This decision also dictates how your compensation plan is designed. These “stake in the ground” decisions determine other strategies that must align. If your comp plan doesn’t align with this decision, it won’t be able to sustain your growth.
Make note: you must have more than 50% of revenue from real customers, who are NOT distributors. These customers have not signed an independent contractor agreement and cannot earn money. Preferred Customer programs have become a foundational strategy to sustainable, legal growth in the USA market.
Yet in Asia, customers often enroll as distributors to receive the distributor price. Unless your compensation plan anticipates this you may find your new distributors not earning sufficient income to make it worth their time. Your retention rate will be terrible.
A comp plan designed for customer heavy markets may need to be “tweaked” to work well in Asia because customers are less common. In countries where customer enrollment is strong such as North America, western Europe, Australia & New Zealand, your compensation plan must reward reps for selling to customers – not just recruiting people into the business.

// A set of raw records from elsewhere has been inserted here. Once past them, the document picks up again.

-- ==== Sys2Proof/Laws/Command.lean ====
section
/-! SUPPORT. The fields of a packed command word (30_encoding.md R62, R63), and the opcode map both ways (R72, R73). -/

namespace Sys2Proof

variable (op : BitVec 5) (s1 s2 s3 : Half) (s4 : Byte)

@[simp] theorem opField_packCommand : opField (packCommand op s1 s2 s3 s4) = op := by
  apply BitVec.eq_of_getLsbD_eq
  intro i hi
  have h1 : i < 64 := by omega
  have h2 : i < 56 := by omega
  have h3 : i < 40 := by omega
  have h4 : i < 24 := by omega
  have h5 : i < 8 := by omega
  simp [opField, packCommand, hi, h1, h2, h3, h4, h5]

@[simp] theorem rsvField_packCommand : rsvField (packCommand op s1 s2 s3 s4) = 0#3 := by
  apply BitVec.eq_of_getLsbD_eq
  intro i hi
  have h1 : 5 + i < 64 := by omega
  have h2 : 5 + i < 56 := by omega
  have h3 : 5 + i < 40 := by omega
  have h4 : 5 + i < 24 := by omega
  have h5 : 5 + i < 8 := by omega
  simp [rsvField, packCommand, hi, h1, h2, h3, h4, h5]

@[simp] theorem slot1_packCommand : slot1 (packCommand op s1 s2 s3 s4) = s1 := by
  apply BitVec.eq_of_getLsbD_eq
  intro i hi
  have h1 : 8 + i < 64 := by omega
  have h2 : 8 + i < 56 := by omega
  have h3 : 8 + i < 40 := by omega
  have h4 : 8 + i < 24 := by omega
  have h5 : 5 ≤ 8 + i := by omega
  simp [slot1, packCommand, hi, h1, h2, h3, h4, BitVec.getLsbD_of_ge _ _ h5]

@[simp] theorem slot2_packCommand : slot2 (packCommand op s1 s2 s3 s4) = s2 := by
  apply BitVec.eq_of_getLsbD_eq
  intro i hi
  have h1 : 24 + i < 64 := by omega
  have h2 : 24 + i < 56 := by omega
  have h3 : 24 + i < 40 := by omega
  have h5 : 5 ≤ 24 + i := by omega
  have h6 : 16 ≤ 24 + i - 8 := by omega
  simp [slot2, packCommand, hi, h1, h2, h3, BitVec.getLsbD_of_ge _ _ h5, BitVec.getLsbD_of_ge _ _ h6]

@[simp] theorem slot3_packCommand : slot3 (packCommand op s1 s2 s3 s4) = s3 := by
  apply BitVec.eq_of_getLsbD_eq
  intro i hi
  have h1 : 40 + i < 64 := by omega
  have h2 : 40 + i < 56 := by omega
  have h5 : 5 ≤ 40 + i := by omega
  have h6 : 16 ≤ 40 + i - 8 := by omega
  have h7 : 16 ≤ 40 + i - 24 := by omega
  simp [slot3, packCommand, hi, h1, h2, BitVec.getLsbD_of_ge _ _ h5, BitVec.getLsbD_of_ge _ _ h6,
    BitVec.getLsbD_of_ge _ _ h7]

@[simp] theorem slot4_packCommand : slot4 (packCommand op s1 s2 s3 s4) = s4 := by
  apply BitVec.eq_of_getLsbD_eq
  intro i hi
  have h1 : 56 + i < 64 := by omega
  have h5 : 5 ≤ 56 + i := by omega
  have h6 : 16 ≤ 56 + i - 8 := by omega
  have h7 : 16 ≤ 56 + i - 24 := by omega
  have h8 : 16 ≤ 56 + i - 40 := by omega
  simp [slot4, packCommand, hi, h1, BitVec.getLsbD_of_ge _ _ h5, BitVec.getLsbD_of_ge _ _ h6,
    BitVec.getLsbD_of_ge _ _ h7, BitVec.getLsbD_of_ge _ _ h8]

/-- Two command words with the same fields are the same word: the fields cover all 64 bits. -/
theorem command_ext {w v : Command} (ho : opField w = opField v) (hr : rsvField w = rsvField v)
    (h1 : slot1 w = slot1 v) (h2 : slot2 w = slot2 v) (h3 : slot3 w = slot3 v) (h4 : slot4 w = slot4 v) : w = v := by
  have bit : ∀ {st len : Nat}, w.extractLsb' st len = v.extractLsb' st len → ∀ j, st ≤ j → j < st + len →
      w.getLsbD j = v.getLsbD j := by
    intro st len h j hst hj
    have := congrArg (fun x => BitVec.getLsbD x (j - st)) h
    simpa [show j - st < len by omega, show st + (j - st) = j by omega] using this
  apply BitVec.eq_of_getLsbD_eq
  intro j hj
  rcases Nat.lt_or_ge j 5 with h | h
  · exact bit ho j (by omega) (by omega)
  rcases Nat.lt_or_ge j 8 with h | h
  · exact bit hr j (by omega) (by omega)
  rcases Nat.lt_or_ge j 24 with h | h
  · exact bit h1 j (by omega) (by omega)
  rcases Nat.lt_or_ge j 40 with h | h
  · exact bit h2 j (by omega) (by omega)
  rcases Nat.lt_or_ge j 56 with h | h
  · exact bit h3 j (by omega) (by omega)
  · exact bit h4 j (by omega) (by omega)

/-- A slice of a masked word is the masked slice. -/
theorem extractLsb'_and_mask {n : Nat} (w m : BitVec n) (st len : Nat) :
    (w &&& m).extractLsb' st len = w.extractLsb' st len &&& m.extractLsb' st len := by
  apply BitVec.eq_of_getLsbD_eq
  intro j hj
  simp [hj]

/-- The low `k` bits of a slot, put back, are the slot under the mask of its low `k` bits. -/
theorem setWidth_extractLsb' (x : Half) (k : Nat) :
    (x.extractLsb' 0 k).setWidth 16 = x &&& BitVec.ofNat 16 (2 ^ k - 1) := by
  apply BitVec.eq_of_getLsbD_eq
  intro j hj
  have hm : (BitVec.ofNat 16 (2 ^ k - 1)).getLsbD j = decide (j < k) := by
    rw [BitVec.getLsbD_ofNat, Nat.testBit_two_pow_sub_one]
    simp [hj]
  rw [BitVec.getLsbD_and, hm, BitVec.getLsbD_setWidth, BitVec.getLsbD_extractLsb']
  simp [hj, Bool.and_comm]

/-- Decoding a mnemonic's code gives the mnemonic. -/
@[simp] theorem mnemonicOfCode_code (m : Mnemonic) : mnemonicOfCode m.code = some m := by
  cases m <;> rfl

/-- The codes are distinct, and each decodes to the one mnemonic that has it. -/
theorem code_of_mnemonicOfCode {c : BitVec 5} {m : Mnemonic} (h : mnemonicOfCode c = some m) : m.code = c := by
  revert m
  revert c
  decide +revert

/-- The packed word with its code first and its slots in rising order. -/
theorem packCommand_eq : packCommand op s1 s2 s3 s4 = op.setWidth 64 ||| s1.setWidth 64 <<< 8 ||| s2.setWidth 64 <<< 24
    ||| s3.setWidth 64 <<< 40 ||| s4.setWidth 64 <<< 56 := by
  unfold packCommand
  generalize op.setWidth 64 = a, s1.setWidth 64 <<< 8 = b, s2.setWidth 64 <<< 24 = c, s3.setWidth 64 <<< 40 = d,
    s4.setWidth 64 <<< 56 = e
  ac_rfl

/-- An operand of the format is placed at its bits (R64, R77). -/
theorem placeArg_of_slotOf {m : Mnemonic} {n : OperandName} {slot : OperandSlot} (h : m.slotOf n = some slot) (v : Nat) :
    placeArg m ⟨n, v⟩ = BitVec.ofNat 64 (v % 2 ^ slot.width) <<< slot.lo := by
  simp [placeArg, h]

end Sys2Proof
end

Focus on One-and-Done or Predictable Revenue
Another vital decision is whether your business model relies on a “one and done” purchase or a subscription or auto-ship model.
A one & done business model means that most people buy your product or product set once and then rarely will they come back for more. Examples of this approach in direct sales would be the sale of large enrollment packs or product sets. One & Done business models start each month with zero revenue and must create every dollar from new business – there is only small amounts of repeat business.